AINDA CÂNDIDA OU A EPIDEMIA DA IMPUNIDADE

As recentes declarações da procuradora-geral adjunta Cândida Almeida geram a reacção mais natural possível entre nós, pelo menos para quem lê jornais e anda informado: a corrupção política em Portugal é supersónica, sofisticada, não é vista nem detida porque não se deixa ver nem deter e sobretudo porque à partida, para actuar, armadilha previamente a Justiça com a mais materna familiaridade. Nada mais chalado em Portugal que não considerar profundamente corrupto um indivíduo que enriquece obscenamente à conta da política, vai gastar os seus inexplicáveis milhões para Paris, e nada se passar. Mais: há um complementar silêncio religioso próprio de quem acata não pronunciar nem hostilizar esse nome, sequer para responsabilizá-lo dos nossos apertos e esganamentos presentes. Portugal é um país corrupto, mas não absolutamente corrupto. Só não é nem uma coisa nem outra apenas para quem vive de e para a corrupção.

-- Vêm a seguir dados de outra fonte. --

/-- Registers of a PART page that act as they are written. -/
def State.writePart (s : State) (f : Fn) (t : Target) (v : Word) : State :=
  match t.off with
  | 0x008 => s.writePartCtrl f t v
  | 0x048 => s.writeCluCmd f t v
  | 0x050 => s.writeQuota t v
  | 0x054 => s.writeQuota t v
  | 0x060 => if s.selectorFree t then s.setReg t.key v else s.rejectState f t
  | 0x074 => s.writeCtxCtrl f t v
  | 0x0DC => onward s (execIngestPost f t.n64 v s)
  | 0x400 => onward s (execBankRelease f t.n64 v s)
  | 0x484 => onward s (execSyncSignal f t.n64 v s)
  | 0x494 => onward s (execVmapWrite f t.n64 v s)
  | off =>
    match partClear off with
    | some b => if v.getLsbD 0 then s.askClear t.page.inst b else s
    | none => s.setReg t.key v

/-- A queue's block on an FE page (R478, R491–R497): its doorbell, its commands, and CPL_HEAD, which makes room for
completions. -/
def State.writeFeQueue (s : State) (f : Fn) (t : Target) (v : Word) : State :=
  let p := Fin.ofNat 65 t.page.inst
  let q := Fin.ofNat 16 ((t.off - 0x100) / 64)
  match t.off % 64 with
  | 0x1C => onward s (execDoorbell f p q v s)
  | 0x28 => (s.setReg t.key v).completions p.val q.val
  | 0x30 =>
    if v = 1 then onward s (execQueueCreate f p q s)
    else if v = 2 then onward s (execQueueDestroy f p q s)
    else if v = 3 then onward s (execQueueResume f p q s)
    else s
  | _ => s.setReg t.key v

/-- FE.SNAP_ACK (R488): SNAP is cleared, here and in the fault area's header. DEDUCED: assumption 37. -/
def State.snapAck (s : State) (p : Nat) : State :=
  let a := s.fe.faultAreas.get FaultArea.init p
  let s := s.setFaultArea p { a with snap := false }
  if a.snap && (s.pr .fe p 0x40).getLsbD 31 then s.faultHeader p else s

/-- Registers of an FE page that act as they are written. -/
def State.writeFe (s : State) (f : Fn) (t : Target) (v : Word) : State :=
  if t.off = 0x4C then (if v.getLsbD 0 then s.snapAck t.page.inst else s)
  else if 0x100 ≤ t.off then s.writeFeQueue f t v
  else s.setReg t.key v

/-- STG.STEP (R348): the held low half and this high half, only in READY. -/
def State.writeStep (s : State) (f : Fn) (t : Target) (v : Word) : State :=
  match s.wbufOf f t.page with
  | none => s.rejectState f t
  | some lo =>
    if lo.offset ≠ 0x70 ∨ s.stg.st ≠ 1 then s.rejectState f t
    else (s.setWbuf f t.page none).setPr64 .stg 0 0x70 (v ++ lo.value)

/-- Registers of the STG page that act as they are written. -/
def State.writeStg (s : State) (f : Fn) (t : Target) (v : Word) : State :=
  match t.off with
  | 0x008 => onward s (execStgFaultClr f v s)
  | 0x06C => onward s (execStepGo f v s)
  | 0x074 => s.writeStep f t v
  | 0x0C4 => if v.getLsbD 0 then s.askClear 0 8 else s
  | _ => s.setReg t.key v

/-- A VERDICT collective (R400, R420) is in progress on some context. -/
def State.verdictRuns (s : State) : Bool :=
  (List.range 16).any fun n => match (s.cctx n).run with
    | some r => match s.flight? r.ref with
      | some x => x.lrec.cVerdict && x.lrec.cReduces
      | none => false
    | none => false

/-- Registers of the COLL page that act as they are written: the training state is fixed while a VERDICT collective runs
(R423). -/
def State.writeColl (s : State) (f : Fn) (t : Target) (v : Word) : State :=
  if t.off = 0xAC then (if v.getLsbD 0 then s.askClear 0 9 else s)
  else if s.verdictRuns then s.rejectState f t
  else s.setReg t.key v

/-- Registers of the CKPT page that act as they are written. -/
def State.writeCkpt (s : State) (f : Fn) (t : Target) (v : Word) : State :=
  match t.off with
  | 0x008 => s.ckptCtrl f v
  | 0x054 => if s.selectorFree t then s.setReg t.key v else s.rejectState f t
  | 0x090 => if v.getLsbD 0 then s.askClear 0 10 else s
  | _ => s.setReg t.key v

/-- BUDGET.SLOW_CLR (R536). -/
def State.slowClear (s : State) (p : Nat) : State := s.clearRegs .budget p 0x060 0x088

/-- What an accepted write of a register that is neither staged nor common does. -/
def State.writePlain (s : State) (f : Fn) (t : Target) (v : Word) : State :=
  match t.page.kind with
  | .glb => if t.off = 0x08 then s.glbCtrl f t v else s.setReg t.key v
  | .err => s.writeErr f v
  | .clk => if t.off = 0x48 then onward s (execTimeSet f false (v ++ 0#32) s) else s.setReg t.key v
  | .mgmt => (s.setReg t.key v).updateStall
  | .cel =>
    if t.off = 0x4C then onward s (execPteWrite f v s)
    else if t.off = 0x58 then s.writeResume f v
    else s.setReg t.key v
  | .stg => s.writeStg f t v
  | .coll => s.writeColl f t v
  | .ckpt => s.writeCkpt f t v
  | .lnk => onward s (execLnkRetrain f (Fin.ofNat 16 t.page.inst) v s)
  | .fe => s.writeFe f t v
  | .part => s.writePart f t v
  | .htab => if s.selectorFree t then s.setReg t.key v else s.rejectState f t
  | .budget => if v.getLsbD 0 then s.slowClear t.page.inst else s
  | .clu => if t.off = 0x544 then onward s (execTagClr f t.n64 v s) else s.setReg t.key v
  | .bot => onward s (execBotEntryWrite f t.n64 (Fin.ofNat 512 ((t.off - 0x800) / 4)) false (v.zeroExtend 64) s)
  | .msixTable => (s.setReg t.key v).flushMsix t.page.inst
  | .pwr | .age | .fuse | .sloe | .route | .port | .slot | .sync | .mov | .vec | .msixPba => s.setReg t.key v

/-! ## Staged writes (R637, R640) -/

/-- Whether a staged register may be written now: queue configurations only while the queue is FREE (R497), a context's
block only while it is FREE, SAVED or SUSPENDED (R514). -/
def State.mayStage (s : State) (t : Target) : Bool :=
  match t.page.kind with
  | .fe => t.off < 0x100 || (s.queueOf t.page.inst ((t.off - 0x100) / 64)).st == .free
  | .part =>
    if 0x64 ≤ t.off ∧ t.off ≤ 0x70 then
      let st := (s.ctxOf t.page.inst (s.ctxSel t.page.inst)).st
      st == .free || st == .saved || st == .suspended
    else true
  | _ => true

/-- Whether a staged register takes a value now: it may be written, and its group does not wait (R639). -/
def State.stageOpen (s : State) (t : Target) : Bool :=
  let c := s.commitOf t.page
  s.mayStage t && !(c.waiting && c.groups.contains (groupOf t.page.kind t.off))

E não é porque a grande maioria dos políticos e funcionários sejam corruptos, mas porque a alegada corrupção política, geralmente não provada, beneficia objectivamente da protecção ostensiva dos agentes da Justiça, aliás postos nos seus lugares, graças à benevolência e gratidão dos partidos de Poder. Nós não necessitamos de lições preciosistas sobre o que seja ou não seja corrupção, e dentro dela, o peculato, o suborno, a extorsão, o nepotismo, o abuso de poder, e o que sejam crimes económicos e financeiros: estar na política e enriquecer rapidamente, gastar milhões impossíveis em Paris, mereceria uma atenção que frouxamente nem a socialista Cândida nem o socialista Pinto Monteiro concebem nas suas pequenas cabecinhas carreiristas, escolhidos ou mantidos a dedo para fazerem exactamente o que fazem. Nada. Não é que a corrupção seja generalizada em Portugal. Ela é somente impune e desbragada em Portugal. Não é conjectura nem boato nem questão de sanha política, sectarismo ou bota-abaixismo apontar o singelo facto de José Sócrates, em pleno olho do furacção-falência de um País, ter beneficiado objectiva e ostensivamente do seu papel de decisor político. Constata-se um trajecto pessoal absolutamente negro e nada recomendável perante o qual nada se faz, nada se determina. Cupidez desmedida, abuso de funções, avidez descomunal por dinheiro e influência, é esse o primarismo e é essa a insanidade mental contra os quais só nos calham Cândidas e outros grandes ministradores de indulgência maternal.